# Problem description:
The answer must consist solely of the lines from the one containing "unfold State.serve" to the end of the entries below, repeated exactly.

##### Supplied information #####

theorem State.dropTd_keeps {z0 : State} {s : State} (n : Nat)  (hK : Keeps z0 s) :
    Keeps z0 (State.dropTd s n) := by
  unfold State.dropTd
  try dsimp only
  repeat' (first | with_reducible assumption | with_reducible apply State.emptyNotice_keeps | with_reducible apply State.setFifo_keeps | with_reducible apply keeps_ite | with_reducible apply keeps_foldl | fail_if_no_progress (with_reducible apply keeps_other) | with_reducible apply keeps_dropRegs | with_reducible apply keeps_dropMem | with_reducible apply keeps_dropBoth | (intro _; intros) | (refine keeps_of_some (by with_reducible assumption) ?_) | (refine keeps_of_fst (by with_reducible assumption) ?_) | split)

theorem State.rejectLong_keeps {z0 : State} {s : State} (n : Nat) (v : Word)  (hK : Keeps z0 s) :
    Keeps z0 (State.rejectLong s n v) := by
  unfold State.rejectLong
  try dsimp only
  repeat' (first | with_reducible assumption | with_reducible apply State.dropTd_keeps | with_reducible apply State.reply_keeps | with_reducible apply State.setAx_keeps | with_reducible apply keeps_ite | with_reducible apply keeps_foldl | fail_if_no_progress (with_reducible apply keeps_other) | with_reducible apply keeps_dropRegs | with_reducible apply keeps_dropMem | with_reducible apply keeps_dropBoth | (intro _; intros) | (refine keeps_of_some (by with_reducible assumption) ?_) | (refine keeps_of_fst (by with_reducible assumption) ?_) | split)

theorem State.tdPush_keeps {z0 : State} {s : State} (n : Nat) (v : Word)  (hK : Keeps z0 s) :
    Keeps z0 (State.tdPush s n v) := by
  unfold State.tdPush
  try dsimp only
  repeat' (first | with_reducible assumption | with_reducible apply State.rejectLong_keeps | with_reducible apply State.pushFifo_keeps | with_reducible apply State.setAx_keeps | with_reducible apply keeps_ite | with_reducible apply keeps_foldl | fail_if_no_progress (with_reducible apply keeps_other) | with_reducible apply keeps_dropRegs | with_reducible apply keeps_dropMem | with_reducible apply keeps_dropBoth | (intro _; intros) | (refine keeps_of_some (by with_reducible assumption) ?_) | (refine keeps_of_fst (by with_reducible assumption) ?_) | split)

theorem execPhTdPush_keeps {z0 : State} (m : Master) (ph : Fin 8) (v : Word) {s : State}  (hK : Keeps z0 s) :
    KeepsOut z0 (execPhTdPush m ph v s) := by
  unfold execPhTdPush
  try dsimp only
  repeat' (first | with_reducible assumption | with_reducible apply State.tdPush_keeps | with_reducible apply State.guarded_keeps | with_reducible apply keeps_ite | with_reducible apply keeps_foldl | with_reducible apply keepsOut_next | with_reducible apply keepsOut_ite | fail_if_no_progress (with_reducible apply keeps_other) | with_reducible apply keeps_dropRegs | with_reducible apply keeps_dropMem | with_reducible apply keeps_dropBoth | (intro _; intros) | (refine keeps_of_some (by with_reducible assumption) ?_) | (refine keeps_of_fst (by with_reducible assumption) ?_) | split)

theorem execPhTdPop_keeps {z0 : State} (a_m : Master) (ph : Fin 8) {s : State}  (hK : Keeps z0 s) :
    KeepsOut z0 (execPhTdPop a_m ph s) := by
  unfold execPhTdPop
  try dsimp only
  repeat' (first | with_reducible assumption | with_reducible apply State.popFifo_keeps | with_reducible apply keeps_ite | with_reducible apply keeps_foldl | with_reducible apply keepsOut_next | with_reducible apply keepsOut_ite | fail_if_no_progress (with_reducible apply keeps_other) | with_reducible apply keeps_dropRegs | with_reducible apply keeps_dropMem | with_reducible apply keeps_dropBoth | (intro _; intros) | (refine keeps_of_some (by with_reducible assumption) ?_) | (refine keeps_of_fst (by with_reducible assumption) ?_) | split)

theorem execPhThPush_keeps {z0 : State} (m : Master) (ph : Fin 8) (v : Word) {s : State}  (hK : Keeps z0 s) :
    KeepsOut z0 (execPhThPush m ph v s) := by
  unfold execPhThPush
  try dsimp only
  repeat' (first | with_reducible assumption | with_reducible apply State.pushFifo_keeps | with_reducible apply State.guarded_keeps | with_reducible apply keeps_ite | with_reducible apply keeps_foldl | with_reducible apply keepsOut_next | with_reducible apply keepsOut_ite | fail_if_no_progress (with_reducible apply keeps_other) | with_reducible apply keeps_dropRegs | with_reducible apply keeps_dropMem | with_reducible apply keeps_dropBoth | (intro _; intros) | (refine keeps_of_some (by with_reducible assumption) ?_) | (refine keeps_of_fst (by with_reducible assumption) ?_) | split)

theorem execPhThPop_keeps {z0 : State} (a_m : Master) (ph : Fin 8) {s : State}  (hK : Keeps z0 s) :
    KeepsOut z0 (execPhThPop a_m ph s) := by
  unfold execPhThPop
  try dsimp only
  repeat' (first | with_reducible assumption | with_reducible apply State.popFifo_keeps | with_reducible apply keeps_ite | with_reducible apply keeps_foldl | with_reducible apply keepsOut_next | with_reducible apply keepsOut_ite | fail_if_no_progress (with_reducible apply keeps_other) | with_reducible apply keeps_dropRegs | with_reducible apply keeps_dropMem | with_reducible apply keeps_dropBoth | (intro _; intros) | (refine keeps_of_some (by with_reducible assumption) ?_) | (refine keeps_of_fst (by with_reducible assumption) ?_) | split)

theorem execTdEmptyReq_keeps {z0 : State} (m : Master) (ph : Fin 8) {s : State}  (hK : Keeps z0 s) :
    KeepsOut z0 (execTdEmptyReq m ph s) := by
  unfold execTdEmptyReq
  try dsimp only
  repeat' (first | with_reducible assumption | with_reducible apply State.reqEmpty_keeps | with_reducible apply State.guarded_keeps | with_reducible apply keeps_ite | with_reducible apply keeps_foldl | with_reducible apply keepsOut_next | with_reducible apply keepsOut_ite | fail_if_no_progress (with_reducible apply keeps_other) | with_reducible apply keeps_dropRegs | with_reducible apply keeps_dropMem | with_reducible apply keeps_dropBoth | (intro _; intros) | (refine keeps_of_some (by with_reducible assumption) ?_) | (refine keeps_of_fst (by with_reducible assumption) ?_) | split)

theorem execThEmptyReq_keeps {z0 : State} (m : Master) (ph : Fin 8) {s : State}  (hK : Keeps z0 s) :
    KeepsOut z0 (execThEmptyReq m ph s) := by
  unfold execThEmptyReq
  try dsimp only
  repeat' (first | with_reducible assumption | with_reducible apply State.reqEmpty_keeps | with_reducible apply State.guarded_keeps | with_reducible apply keeps_ite | with_reducible apply keeps_foldl | with_reducible apply keepsOut_next | with_reducible apply keepsOut_ite | fail_if_no_progress (with_reducible apply keeps_other) | with_reducible apply keeps_dropRegs | with_reducible apply keeps_dropMem | with_reducible apply keeps_dropBoth | (intro _; intros) | (refine keeps_of_some (by with_reducible assumption) ?_) | (refine keeps_of_fst (by with_reducible assumption) ?_) | split)

theorem State.writePhStat_keeps {z0 : State} {s : State} (n : Nat) (v : Word)  (hK : Keeps z0 s) :
    Keeps z0 (State.writePhStat s n v) := by
  unfold State.writePhStat
  try dsimp only
  repeat' (first | with_reducible assumption | with_reducible apply State.reqEmpty_keeps | with_reducible apply State.setFifo_keeps | with_reducible apply keeps_ite | with_reducible apply keeps_foldl | fail_if_no_progress (with_reducible apply keeps_other) | with_reducible apply keeps_dropRegs | with_reducible apply keeps_dropMem | with_reducible apply keeps_dropBoth | (intro _; intros) | (refine keeps_of_some (by with_reducible assumption) ?_) | (refine keeps_of_fst (by with_reducible assumption) ?_) | split)

theorem State.serve_keeps {z0 : State} {s : State} (ph : Nat) (opcode : Nat) (tag : Nat) (body : State → State) (hbody : ∀ y, Keeps z0 y → Keeps z0 (body y)) (hK : Keeps z0 s) :
    Keeps z0 (State.serve s ph opcode tag body) := by
  unfold State.serve
  try dsimp only
  repeat' (first | with_reducible assumption | with_reducible apply hbody | with_reducible apply State.reply_keeps | with_reducible apply State.setFifo_keeps | with_reducible apply keeps_ite | with_reducible apply keeps_foldl | fail_if_no_progress (with_reducible apply keeps_other) | with_reducible apply keeps_dropRegs | with_reducible apply keeps_dropMem | with_reducible apply keeps_dropBoth | (intro _; intros) | (refine keeps_of_some (by with_reducible assumption) ?_) | (refine keeps_of_fst (by with_reducible assumption) ?_) | split)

#####

# Answer space:
  unfold State.serve
  try dsimp only
  repeat' (first | with_reducible assumption | with_reducible apply hbody | with_reducible apply State.reply_keeps | with_reducible apply State.setFifo_keeps | with_reducible apply keeps_ite | with_reducible apply keeps_foldl | fail_if_no_progress (with_reducible apply keeps_other) | with_reducible apply keeps_dropRegs | with_reducible apply keeps_dropMem | with_reducible apply keeps_dropBoth | (intro _; intros) | (refine keeps_of_some (by with_reducible assumption) ?_) | (refine keeps_of_fst (by with_reducible assumption) ?_) | split)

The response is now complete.